There is another reason for continued advances in sequence assembly—advances in sequencing technology. As evident from the Staden quotes above, the first assembly methods were motivated by the invention of DNA sequencing and gel electrophoresis “readings” (Sanger and Coulson 1975; Maxam and Gilbert 1977). These early sequencing and assembly methods were applied to viruses with genomes of only a few kilobases (Sanger et al. 1978). As the sequencing technology was later commercialized and scaled, it became possible to assemble the 1-Mb genome of a free-living bacterium (Fleischmann et al. 1995), the 120-Mb genome of the fruit fly (Adams et al. 2000), and ultimately the 3-Gb human genome (Venter et al. 2001). These advances in scale required parallel computational advances, embodied by the tools that assembled these early genomes—TIGR Assembler (Sutton et al. 1995) and Celera Assembler (Myers et al. 2000). A similar theme continued through the 2000s, as new sequencing technology such as 454 (Margulies et al. 2005) and Illumina (formerly Solexa) (Bentley et al. 2008) required rethinking the assembly problem. The abrupt transition away from Sanger reads to the much shorter Illumina reads shifted the field toward de Bruijn graph assemblers (Pevzner et al. 2001) such as Velvet (Zerbino and Birney 2008) and ABySS (Simpson et al. 2009). Most recently, with the advent of longer, single-molecule sequencing reads from Pacific Biosciences (PacBio) (Eid et al. 2009), the field returned to overlap graphs (Myers 1995) and adaptations of Celera Assembler (Chin et al. 2013; Koren et al. 2013).

Presently, the number of available technologies has only grown.
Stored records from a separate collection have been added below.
/-- Scales and pairs, each by the lemma of its event. -/
theorem pairsAndScales : Claims.PairsAndScales := by
  refine ⟨scaleArrival_stores, fun die isl s p first hk two free => ?_⟩
  obtain ⟨t, b, run, left, slot, set, tiles⟩ := pairFire_fires die isl s p first hk two free
  refine ⟨t, _, run, slot, ?_⟩
  dsimp only
  rw [set]
  refine ⟨left.st, left.next, tiles, fun ha hb r c hr hc => ?_⟩
  rw [left.vals r c hr hc, cell_s8 ha hb, Nat.cast_ite, Nat.cast_zero]

/-! Drains (R325, R326). -/

/-- The conditions under which an island goes on with its first queued drain: nothing comes back to its queue, its context may start
work and is not being pre-empted, no record holds it, and the slot of its command is its own. -/
structure DrainGoes (die isl : Nat) (s : State) (d : Drain) (k : CSlot) : Prop where
  queue : s.queueDrains die isl = (false, s)
  first : (s.island die isl).drains.find? (fun d => !d.parked && d.spilt.isNone) = some d
  starts : s.startable d.x d.ctx = true
  phase : (s.ctx d.ctx).pre.phase ≠ 1
  free : (s.die die).loupe.waits (unitIsland isl) = false
  untraced : d.trace = false
  replayed : d.parkAt = none
  slot : (s.island die isl).slot d.cslot = some k
  own : k.ctx = d.ctx

/-- The done bank of a drain's key (R326). -/
def State.doneBank (s : State) (d : Drain) (k : CSlot) : Option Nat :=
  (List.range 2).find? (fun b => (k.banks.getD b {}).st == .done && (k.banks.getD b {}).tag == outKey (s.ctx d.ctx).tl d.tag
    && (k.banks.getD b {}).depth == d.depth)

/-- A drain without a bank takes the done one of its key. -/
theorem islandDrain_takes {die isl : Nat} {s : State} {d : Drain} {k : CSlot} (h : DrainGoes die isl s d k) {b : Nat}
    (none_ : d.bank = none) (done : s.doneBank d k = some b) :
    exec (.islandDrain die isl d.cslot) s = .next (((s.modSlot die isl k.n
      (fun k => { k with banks := k.banks.set b { k.banks.getD b {} with st := .drain } })).modDrain die isl d.id
        (fun d => { d with bank := some b })).progress d.ctx) := by
  show execIslandDrain die isl d.cslot s = _
  unfold State.doneBank at done
  simp only [execIslandDrain, h.queue, Bool.false_eq_true, ↓reduceIte, h.first, ne_eq, not_true_eq_false, decide_false, h.starts,
    Bool.true_or, Bool.not_true, Bool.or_self, h.phase, h.free, h.untraced, Bool.false_and, h.slot, h.own, none_, done]

/-- A drain with a bank computes and writes its next row. -/
theorem islandDrain_writes {die isl : Nat} {s : State} {d : Drain} {k : CSlot} (h : DrainGoes die isl s d k) {b : Nat}
    (has : d.bank = some b) : exec (.islandDrain die isl d.cslot) s = .next (s.drainRow die isl d k b) := by
  show execIslandDrain die isl d.cslot s = _
  simp [execIslandDrain, h.queue, h.first, h.starts, h.phase, h.free, h.untraced, h.slot, h.own, has]

/-- A row that nothing stops is written, and the drain goes on to the next. -/
theorem drainRow_next {die isl : Nat} {s s2 : State} {d : Drain} {k : CSlot} {b m : Nat} (replayed : d.parkAt = none)
    (more : d.row < 127)
    (written : s.rowWrite d (d.off + d.row * 64 * (k.outBits / 4)) (k.banks.getD b {}).poison d.piece
      ((pieces (k.outBits / 4) (k.row (k.banks.getD b {}) d.row).1).drop d.piece) = (none, m, s2)) :
    s.drainRow die isl d k b = (s2.modDrain die isl d.id (fun e =>
      { e with row := d.row + 1, piece := 0, clamps := d.clamps + (k.row (k.banks.getD b {}) d.row).2 })).progress d.ctx := by
  have here : s.replayDrain die isl d = s := by rw [State.replayDrain, replayed]
  unfold State.drainRow
  simp only [here, written, if_neg more.ne]

/-- A watchdog that starts anew, and a change of an island, leave memory. -/
theorem byte_modDrain_progress (s : State) (die isl id c : Nat) (f : Drain → Drain) (a : Nat) :
    ((s.modDrain die isl id f).progress c).byte a = s.byte a := by
  unfold State.progress; split <;> rfl
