-- ==== Sys2Proof/Machine/RegMap.lean ====
section
/-! DEFINITION. The register map: every register table of the spec (Tables 2.12 to 20.16), one row each: its block of
Table 2.3, its offsets, and its fields with their access codes of Table 0.4 and their reset values. -/

namespace Sys2Proof.Machine

/-- The access codes of Table 0.4 (R7). -/
inductive Access where
  | RO | RW | W1C | WO | RWL | ROF
  deriving DecidableEq, Repr

/-- One name per register table of the spec. -/
inductive RegName where
  | RMO_CTL
  | RMO_TIMEOUT
  | RMO_HBM_WINDOW
  | RMO_FAULT_INFO
  | RMO_FAULT_ADDR
  | RMO_REPLAY_CNT
  | RMO_DUP_CNT
  | RLC_CTL
  | RLC_STAT_HIT
  | RLC_STAT_MISS
  | RGD_CTL
  | RGD_VIOL_CNT
  | RGD_VIOL_INFO
  | RGD_VIOL_ADDR
  | SVY_CTL
  | SVY_STATUS
  | SVY_TOKEN_CNT
  | SVY_ASSIGN_CNT
  | SVY_UNROUTED_CNT
  | SVY_BAD_ENTRY_CNT
  | SVY_GVC_HIT
  | SVY_GVC_MISS
  | SVY_FAULT_INFO
  | GAZ_CTL
  | GAZ_GEN_STATUS
  | GAZ_HALF_TARGET
  | GAZ_STEP_SEEN
  | GAZ_CACHE_HIT
  | GAZ_CACHE_MISS
  | PLT_CTL
  | PLT_STATUS
  | PLT_ASSIGN_CNT
  | PLT_NODEST_CNT
  | PLT_FAULT_INFO
  | TRV_CTL
  | TRV_TIMEOUT
  | TRV_STATUS
  | TRV_LET_SEL
  | TRV_LET_INFO
  | TRV_LET_BAL0
  | TRV_LET_BAL1
  | TRV_LET_BAL2
  | TRV_FOLD_CNT
  | TRV_REDIRECT_CNT
  | TRV_DEFER_CNT
  | TRV_STALE_RETURN_CNT
  | TRV_LATE_CNT
  | TRV_CENSUS_ERR_CNT
  | TRV_DEAD_SKIP_CNT
  | TRV_FAULT_INFO
  | BPM_CTL
  | BPM_STATUS
  | BPM_POOL_CFG
  | BPM_POOL_BASE
  | BPM_POOL_THRESH
  | BPM_POOL_COUNT0
  | BPM_POOL_COUNT1
  | BPM_RETRY_CNT
  | BPM_BADPTR_CNT
  | BPM_REFCOUNT_ERR_CNT
  | BPM_BADPTR_INFO
  | BPM_BADPTR_ADDR
  | CORE_CTL
  | CORE_STATUS
  | CORE_GRATICULE
  | CORE_FAULT_INFO
  | CORE_FAULT_PC
  | CORE_MAC_CNT
  | CORE_ZERO_GATED_CNT
  | CORE_SPARSE_META_CNT
  | CORE_PRED_MISS_CNT
  | CORE_PRED_SAMPLE_CNT
  | MOV_STATUS
  | MOV_BYTES_CNT
  | MOV_COMP_IN_CNT
  | MOV_COMP_OUT_CNT
  | MOV_DENSE_CNT
  | MOV_FAULT_INFO
  | HCH_CTL
  | HCH_STATUS
  | HCH_SEL
  | HCH_LAYER_STATE
  | HCH_LAYER_RATIO
  | HCH_LATE_CNT
  | HCH_BOUNDS
  | HCH_LIMIT
  | HCH_RECIPE
  | HCH_Q_UNDERFLOW
  | HCH_Q_OVERFLOW
  | HCH_Q_FLUSH
  | HCH_Q_CLAMP
  | MOV_QNT_SUBMIT
  | MOV_QNT_STATUS
  | MHB_CTL
  | MHB_STATUS
  | MHB_CE_CNT
  | MHB_UE_CNT
  | MHB_MARKED
  | MHB_UE_INFO
  | MHB_UE_ADDR
  | NMA_CTL
  | NMA_STATUS
  | NMA_CTX_SEL
  | NMA_CTX_KEY
  | NMA_CTX_INFO
  | NMA_CTX_ACCEPTED
  | NMA_CTX_COMMITTED
  | NMA_ADD_CNT
  | NMA_SPILL_CNT
  | NMA_COMPLETE_CNT
  | NMA_ERR_CNT
  | NMA_NAN_CNT
  | NMA_ERR_INFO
  | NMA_ERR_BUCKET
  | DGC_CTL
  | DGC_STATUS
  | DTM_CTL
  | DTM_STATUS
  | DTM_NOW
  | DTM_OFFSET
  | DTM_PPS_CAPTURE
  | DTM_PTP_CFG
  | DTM_PTP_ORIGIN
  | DTM_LAUNCH_STATUS
  | SHT_CFG
  | SHT_TIMING
  | SHT_SERVE
  | SCH_CTX_SEL
  | SCH_CTX_STATE
  | SCH_RUNNING
  | SCH_SWITCH_CNT
  | SCH_SAVE_BYTES_CNT
  | SCH_WATCHDOG_CNT
  | SCH_SEM_FORCE_CNT
  | SWC_CTL
  | SWC_STATUS
  | SWC_ARB_WEIGHT
  | SWC_MIRROR_CFG
  | SWC_MIRROR_CNT
  | SWC_DROP_CNT0
  | SWC_DROP_CNT1
  | SWC_DROP_INFO
  | SWC_DROP_DST
  | SWC_PORT_SEL
  | SWC_PORT_QUEUE
  | SWC_PORT_STAT
  | SWC_DROP_CNT2
  | FPT_CTL
  | FPT_STATUS
  | FPT_PARTNER
  | FPT_ETH_CFG
  | FPT_ETH_CNT
  | FPT_LINK_CNT0
  | FPT_LINK_CNT1
  | FPT_VIOL_CNT0
  | FPT_VIOL_CNT1
  | FPT_VIOL_INFO
  | FPT_CREDIT_SEL
  | FPT_CREDIT_SNAP0
  | FPT_CREDIT_SNAP1
  | FPT_AUDIT
  | FPT_INJ_CFG
  | FPT_INJ_CNT
  | FPT_LANE_MARGIN
  | GWY_CTL
  | GWY_XPORT_CFG
  | GWY_WC_CFG
  | GWY_DSCP
  | GWY_STATUS
  | GWY_DGRAM_CNT
  | GWY_DISC_CNT
  | GWY_WC_CNT
  | GWY_RB_CNT
  | GWY_CONN_SEL
  | GWY_CONN_INFO
  | CHT_ID
  | CHT_CTL
  | CHT_STATUS
  | CHT_TELEM
  | CHT_CMD_CNT
  | CHT_HOST_DENIED_CNT
  | CHT_FAILOVER
  | CHT_RING_CMD
  | CHT_RING_RPL
  | CHT_RING_WB
  | CHT_RING_CFG
  | CHT_RING_DB
  | CHT_RING_STATUS
  | CTC_STATUS
  | CTC_SVN
  | CTC_DEBUG
  | CTC_FAIL_CNT
  | CTC_FAIL_INFO
  | PWR_LIMIT
  | PWR_STATUS
  | PWR_THROTTLE_CNT
  | PWR_TEMP_SEL
  | PWR_TEMP
  | CLK_STATUS
  | CLK_CCLK
  | CTR_CTL
  | CTR_STATUS
  | CTR_SEL
  | CTR_DIE
  | BMK_HDR
  | BMK_SEL
  | BMK_DATA
  | BMK_OVERLAY
  | EVT_CTL
  | EVT_STATUS
  | EVT_LOST_CNT
  | EVT_TEARDOWN_CNT
  | EVT_MISCLOSURE_CNT
  | EVT_CLASS_CNT
  deriving DecidableEq, Repr

/-- One field of a register table: bits [hi:lo], the access code and the reset value. -/
structure FieldSpec where
  hi : Nat
  lo : Nat
  acc : Access
  reset : Nat
  deriving DecidableEq, Repr

/-- One register table: its block, its first offset, up to two index counts with their strides, and its fields that
are not resv (R6: a resv field reads as zero). -/
structure RegRow where
  blk : Nat
  off : Nat
  n1 : Nat
  st1 : Nat
  n2 : Nat
  st2 : Nat
  fields : List FieldSpec
  deriving DecidableEq, Repr

/-- A field of a register, named by its register. -/
structure Field where
  reg : RegName
  hi : Nat
  lo : Nat
  deriving DecidableEq, Repr
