/-- A frame sent: looped back inside the endpoint when it names its own sheet (R22), otherwise handed to the internal port of
its agent's octant; a device whose ID is unassigned sends none of TC0 to TC6 (R433). -/
def State.sendFrame (s : State) (f : Frame) : State :=
  if f.dstDev = f.srcDev ∧ f.dstSheet = f.srcSheet then s.send (.loop f)
  else if s.sw.devId / 256 = 4095 ∧ f.tc ≠ 7 then s
  else s.send (.inject (36 + s.physOct f.srcSheet.toNat (agentOctant f.agent.toNat) / 2) f)

/-- A request frame from an agent of a sheet to a device map entry. -/
def State.reqFrame (s : State) (sheet agent job : Nat) (w : Word) (op tc : Nat) : Frame :=
  { frame0 with
    tc := BitVec.ofNat 3 tc
    op := BitVec.ofNat 8 op
    dstDev := BitVec.ofNat 20 (fld w 19 0)
    dstSheet := BitVec.ofNat 3 (fld w 22 20)
    srcDev := BitVec.ofNat 20 s.sw.devId
    srcSheet := BitVec.ofNat 3 sheet
    agent := BitVec.ofNat 9 agent
    job := BitVec.ofNat 16 job }

/-- The bytes of a piece of a put. -/
def State.piece (s : State) : Piece → List Byte
  | .mem i a n => s.rd i a n
  | .lit b => b
def Piece.len : Piece → Nat
  | .mem _ _ n => n
  | .lit b => b.length
/-- n bytes of a piece from its byte o. -/
def Piece.cut (o n : Nat) : Piece → Piece
  | .mem i a _ => .mem i (a + o) n
  | .lit b => .lit (bytesAt b o n)
/-- n bytes of a row of pieces from byte o. -/
def slicePieces : List Piece → Nat → Nat → List Piece
  | [], _, _ => []
  | p :: ps, o, n =>
    if n = 0 then []
    else if p.len ≤ o then slicePieces ps (o - p.len) n
    else
      let k := min n (p.len - o)
      p.cut o k :: slicePieces ps 0 (n - k)

/-- The frame as it leaves: a put's data read now (R38), compressed if that makes them smaller (R193). -/
def State.withData (s : State) (f : Frame) (put : Option (List Piece)) : Frame :=
  match put with
  | none => f
  | some l =>
    let d := l.flatMap s.piece
    let t := (compressTile 0 d).1
    if f.comp && decide (t.length < d.length) then { f with payload := t } else { f with payload := d, comp := false }

/-! Streams. -/

def State.stream (s : State) (k : StreamKey) : Stream := s.ep.streams.getD k Stream.fresh
def State.setStream (s : State) (k : StreamKey) (x : Stream) : State := { s with ep := { s.ep with streams := s.ep.streams.put k x } }
/-- Frames of the stream that are not acknowledged. -/
def Stream.unacked (x : Stream) : Nat := x.issued - x.acked - x.failed
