/-- An arriving relay manifest (R151). A frame that is not the last is kept by nothing: its entries count at once. -/
def State.manifestFrame (s : State) (f : Frame) : State :=
  let i := f.dstSheet.toNat
  let h := recHdr f.payload
  let o := s.coordOct i h.layer
  let job := f.job.toNat
  let entries := (recEntries 16 [f]).map fun b => (leNat b % 2 ^ 12, leNat (b.drop 4) % 2 ^ 32)
  match s.layerAt i h.step h.layer with
  | none => s
  | some l =>
    match s.landingPool i l with
    | none => s.exhausted i job o
    | some p =>
      let own := s.sw.devId / 256
      let x := s.exchId i
      let aid := x.2
      let y := entries.foldl (fun (a : State × List (Nat × Option Nat)) e =>
        let j := a.1.joinRelay i job o h e.1 e.2 (e.1 == own)
        if e.2 = 0 then (j.1, a.2)
        else
          let r := j.1.engineExtent p (j.1.cellsFor p e.2) (.relay aid)
          let s := match r.2 with
            | some ext => r.1.relayExtent i j.2 h.sender ext
            | none => r.1
          (s, a.2 ++ [(j.2, r.2)])) (x.1, [])
      let a : RelayAns := ⟨aid, h.sender, job, h.layer, h.step, h.wave, h.epoch, o, y.2, s.datum⟩
      (y.1.updExch i fun z => { z with relayAns := z.relayAns ++ [a] }).answerManifest i a

/-- A waiting relay extent reserved. -/
def fillAns (ext : Nat) : List (Nat × Option Nat) → List (Nat × Option Nat) × Option Nat
  | [] => ([], none)
  | e :: l => if e.2.isNone then ((e.1, some ext) :: l, some e.1) else let r := fillAns ext l; (e :: r.1, r.2)

def State.relayServed (s : State) (i aid ext : Nat) : State :=
  match (s.exchOf i).relayAns.find? fun a => a.id == aid with
  | none => s
  | some a =>
    let r := fillAns ext a.entries
    let s := match r.2 with
      | some rid => s.relayExtent i rid a.src ext
      | none => s
    s.answerManifest i { a with entries := r.1 }

/-- n bytes of a put have landed at an address of sheet i: the transfer whose extent it is notes them (Table 4.14, step 3). -/
def State.relayPut (s : State) (i a n : Nat) : State :=
  let add := fun x : RelaySrc => match x.ext with
    | some e => if e ≤ a ∧ a < e + x.bytes then { x with landed := x.landed ++ [(a - e, n)] } else x
    | none => x
  s.updExch i fun x => { x with relays := x.relays.map fun r => { r with srcs := r.srcs.map add } }

/-- How many of n bytes from byte o of a source's extent have been received: no byte is sent twice. -/
def RelaySrc.has (x : RelaySrc) (o n : Nat) : Nat := sumOf x.landed fun e => min (e.1 + e.2) (o + n) - max e.1 o
def RelaySrc.lacks (x : RelaySrc) : Bool := decide (x.has 0 x.bytes < x.bytes)

/-- The participants of a layer that lie in this device's domain (Table 4.14, step 4). -/
def State.localParts (s : State) (r : RelayIn) : List Nat :=
  match s.layerAt r.sheet r.step r.layer with
  | none => []
  | some l => (s.plist r.sheet l).filter fun p => s.domainOfLogical r.job p == s.sw.devId / 256

/-- What a transfer still lacks: sources without a manifest, and sources with bytes missing. -/
def State.relayLacks (s : State) (r : RelayIn) : List Nat :=
  (if r.remote then [] else (s.localParts r).filter fun p => !r.srcs.any fun x => x.src == p) ++
    (r.srcs.filter RelaySrc.lacks).map (·.src)

/-- The other relay of a domain, from the table of this device's own batch. -/
def State.peerRelay (s : State) (r : RelayIn) : Option Nat :=
  ((s.relayTable r.sheet r.step r.layer).find? fun e => e.1 == r.domain).map fun e => e.2.2

/-- A record sent to several logical devices by the engine of an octant. -/
def State.recordTo (s : State) (i job o : Nat) (l : List Nat) (rec : List Byte) : State :=
  l.foldl (fun s p => s.issueRecord i (s.engineAgent i o) job p rec OpEnd.none) s

/-- A cancel record passed on: by the local relay to the other relay of a domain, by the remote relay to every participant of its own (R152). -/
def State.passCancel (s : State) (i : Nat) (c : RelayCancel) : State :=
  let o := s.coordOct i c.layer
  match c.domain, s.layerAt i c.step c.layer with
  | some d, _ => s.recordTo i c.job o (((s.relayTable i c.step c.layer).filter fun e => e.1 == d).map fun e => e.2.2) c.rec_
  | none, some l => s.recordTo i c.job o ((s.plist i l).filter fun p => s.domainOfLogical c.job p == s.sw.devId / 256) c.rec_
  | none, none => s

/-- Whether a relay still holds parts of the epoch that a cancel record names and that its sender sent here before it: of every layer and wave
(R152). The other relay's transfers carry no epoch, so all of its transfers of the step count. -/
def State.cancelWaits (s : State) (i : Nat) (c : RelayCancel) : Bool :=
  (s.exchOf i).relays.any fun r => r.job == c.job && r.step == c.step && r.srcs.any fun x => x.bytes != 0 && x.src == c.src &&
    (match c.domain with
    | some d => !r.remote && r.domain == d && x.epoch == c.epoch
    | none => r.remote)

/-- The cancel records that wait for no transfer any more passed on. -/
def State.relayCancels (s : State) (i : Nat) : State :=
  let go := (s.exchOf i).relayCancels.filter fun c => !s.cancelWaits i c
  let s := s.updExch i fun x => { x with relayCancels := x.relayCancels.filter fun c => s.cancelWaits i c }
  go.foldl (fun s c => s.passCancel i c) s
The papers in this issue include sequencing data from four platforms—Illumina, PacBio, Oxford Nanopore, and Sanger—and multiple technologies for constructing long-range scaffolds: paired reads, linked reads, optical mapping, proximity ligation, and physical mapping. This glut of technologies has spurred interest in determining the most effective approach to reconstruct whole genomes.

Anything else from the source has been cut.